In the data below, find every line with the word "hfixed" and copy it.
══ Data provided ══
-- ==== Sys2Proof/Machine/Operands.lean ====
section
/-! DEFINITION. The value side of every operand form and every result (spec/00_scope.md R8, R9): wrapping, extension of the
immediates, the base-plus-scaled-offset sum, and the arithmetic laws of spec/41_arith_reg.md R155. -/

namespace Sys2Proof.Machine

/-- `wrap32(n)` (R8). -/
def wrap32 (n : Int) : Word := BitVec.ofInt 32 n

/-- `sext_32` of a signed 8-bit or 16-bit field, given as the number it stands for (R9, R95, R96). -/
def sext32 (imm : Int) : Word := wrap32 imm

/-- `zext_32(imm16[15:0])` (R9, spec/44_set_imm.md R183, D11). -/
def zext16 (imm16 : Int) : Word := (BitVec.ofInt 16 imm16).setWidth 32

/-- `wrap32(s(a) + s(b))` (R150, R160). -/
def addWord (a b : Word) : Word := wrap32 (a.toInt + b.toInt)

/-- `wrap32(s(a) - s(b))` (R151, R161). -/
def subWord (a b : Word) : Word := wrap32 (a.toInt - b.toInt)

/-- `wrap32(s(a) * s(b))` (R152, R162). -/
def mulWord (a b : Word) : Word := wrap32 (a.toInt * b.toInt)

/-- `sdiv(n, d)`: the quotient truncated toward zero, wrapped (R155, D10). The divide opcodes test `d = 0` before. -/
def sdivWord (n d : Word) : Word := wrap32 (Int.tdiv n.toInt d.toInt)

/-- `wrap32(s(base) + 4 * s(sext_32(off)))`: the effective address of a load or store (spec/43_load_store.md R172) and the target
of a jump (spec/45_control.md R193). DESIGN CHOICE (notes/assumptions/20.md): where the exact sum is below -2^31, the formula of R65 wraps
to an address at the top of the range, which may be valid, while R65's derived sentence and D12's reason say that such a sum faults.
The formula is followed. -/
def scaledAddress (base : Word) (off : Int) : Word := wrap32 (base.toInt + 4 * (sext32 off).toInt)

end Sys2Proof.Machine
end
═══
══ Data provided ══
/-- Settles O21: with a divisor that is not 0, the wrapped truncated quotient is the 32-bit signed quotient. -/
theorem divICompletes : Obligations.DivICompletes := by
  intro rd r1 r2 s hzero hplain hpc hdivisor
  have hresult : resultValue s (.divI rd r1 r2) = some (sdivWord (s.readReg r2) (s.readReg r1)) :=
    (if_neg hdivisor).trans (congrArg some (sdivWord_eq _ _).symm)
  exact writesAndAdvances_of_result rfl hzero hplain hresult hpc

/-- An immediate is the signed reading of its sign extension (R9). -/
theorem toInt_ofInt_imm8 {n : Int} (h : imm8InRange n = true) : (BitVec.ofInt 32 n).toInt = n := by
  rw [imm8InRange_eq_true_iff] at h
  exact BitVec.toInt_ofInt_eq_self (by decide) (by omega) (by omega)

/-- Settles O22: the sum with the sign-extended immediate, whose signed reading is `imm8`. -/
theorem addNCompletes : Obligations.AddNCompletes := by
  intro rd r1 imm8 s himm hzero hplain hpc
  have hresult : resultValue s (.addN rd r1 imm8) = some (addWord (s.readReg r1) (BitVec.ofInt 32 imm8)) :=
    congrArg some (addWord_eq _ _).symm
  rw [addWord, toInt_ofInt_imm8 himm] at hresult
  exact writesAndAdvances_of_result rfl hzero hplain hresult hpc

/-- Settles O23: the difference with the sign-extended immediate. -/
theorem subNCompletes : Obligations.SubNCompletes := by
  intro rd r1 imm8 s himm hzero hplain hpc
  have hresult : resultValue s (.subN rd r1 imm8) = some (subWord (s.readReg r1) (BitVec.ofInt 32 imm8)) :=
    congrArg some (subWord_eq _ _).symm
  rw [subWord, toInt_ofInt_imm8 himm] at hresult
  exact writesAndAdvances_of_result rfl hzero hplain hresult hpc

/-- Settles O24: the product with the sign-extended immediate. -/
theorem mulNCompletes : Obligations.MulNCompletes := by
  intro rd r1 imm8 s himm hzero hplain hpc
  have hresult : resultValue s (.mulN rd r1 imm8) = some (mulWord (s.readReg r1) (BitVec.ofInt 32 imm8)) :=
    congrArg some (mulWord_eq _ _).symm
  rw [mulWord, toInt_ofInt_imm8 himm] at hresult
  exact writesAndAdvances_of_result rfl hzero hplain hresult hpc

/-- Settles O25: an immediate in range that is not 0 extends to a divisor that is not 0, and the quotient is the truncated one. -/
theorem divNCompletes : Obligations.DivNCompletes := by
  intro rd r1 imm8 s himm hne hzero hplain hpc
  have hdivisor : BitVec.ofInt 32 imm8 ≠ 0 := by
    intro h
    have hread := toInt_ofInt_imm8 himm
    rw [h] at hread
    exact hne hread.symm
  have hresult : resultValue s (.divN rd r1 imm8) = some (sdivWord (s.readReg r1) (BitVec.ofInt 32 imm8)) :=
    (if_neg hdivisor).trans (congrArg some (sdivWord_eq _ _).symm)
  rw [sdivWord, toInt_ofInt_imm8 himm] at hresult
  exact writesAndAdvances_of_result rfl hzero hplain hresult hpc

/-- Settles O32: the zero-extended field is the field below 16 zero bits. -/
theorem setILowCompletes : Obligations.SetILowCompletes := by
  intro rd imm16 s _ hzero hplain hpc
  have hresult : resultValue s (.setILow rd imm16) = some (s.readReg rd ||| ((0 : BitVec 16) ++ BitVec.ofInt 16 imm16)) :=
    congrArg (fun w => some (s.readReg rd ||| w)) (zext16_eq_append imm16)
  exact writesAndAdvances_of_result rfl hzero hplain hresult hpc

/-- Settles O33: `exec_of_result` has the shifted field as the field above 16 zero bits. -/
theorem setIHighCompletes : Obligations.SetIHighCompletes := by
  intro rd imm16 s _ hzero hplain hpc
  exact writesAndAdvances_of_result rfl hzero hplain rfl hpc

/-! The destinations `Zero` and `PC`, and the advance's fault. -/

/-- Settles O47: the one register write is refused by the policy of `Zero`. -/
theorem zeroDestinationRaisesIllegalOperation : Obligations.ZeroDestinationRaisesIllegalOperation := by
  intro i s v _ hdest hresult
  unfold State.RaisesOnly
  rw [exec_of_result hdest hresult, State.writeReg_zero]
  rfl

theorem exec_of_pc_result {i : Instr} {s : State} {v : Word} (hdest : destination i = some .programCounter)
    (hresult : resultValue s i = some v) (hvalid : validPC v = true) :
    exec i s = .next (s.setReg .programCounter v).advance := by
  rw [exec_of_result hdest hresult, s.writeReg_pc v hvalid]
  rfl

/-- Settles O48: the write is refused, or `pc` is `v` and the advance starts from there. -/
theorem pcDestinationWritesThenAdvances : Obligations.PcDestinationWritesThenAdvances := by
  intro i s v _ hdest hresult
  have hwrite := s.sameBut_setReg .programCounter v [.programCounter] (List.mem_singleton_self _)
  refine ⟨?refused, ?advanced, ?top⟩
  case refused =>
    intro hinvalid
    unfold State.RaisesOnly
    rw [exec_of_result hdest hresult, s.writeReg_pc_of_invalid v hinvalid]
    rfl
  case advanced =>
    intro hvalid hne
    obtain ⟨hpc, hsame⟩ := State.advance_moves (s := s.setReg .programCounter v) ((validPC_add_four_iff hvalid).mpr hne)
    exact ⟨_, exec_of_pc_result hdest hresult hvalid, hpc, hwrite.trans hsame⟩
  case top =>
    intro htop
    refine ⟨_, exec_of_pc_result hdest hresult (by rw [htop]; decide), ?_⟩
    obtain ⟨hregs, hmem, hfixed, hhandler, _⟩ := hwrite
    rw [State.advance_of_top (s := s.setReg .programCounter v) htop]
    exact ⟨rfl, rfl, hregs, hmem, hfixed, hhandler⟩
═══
> Response
    obtain ⟨hregs, hmem, hfixed, hhandler, _⟩ := hwrite
    exact ⟨rfl, rfl, hregs, hmem, hfixed, hhandler⟩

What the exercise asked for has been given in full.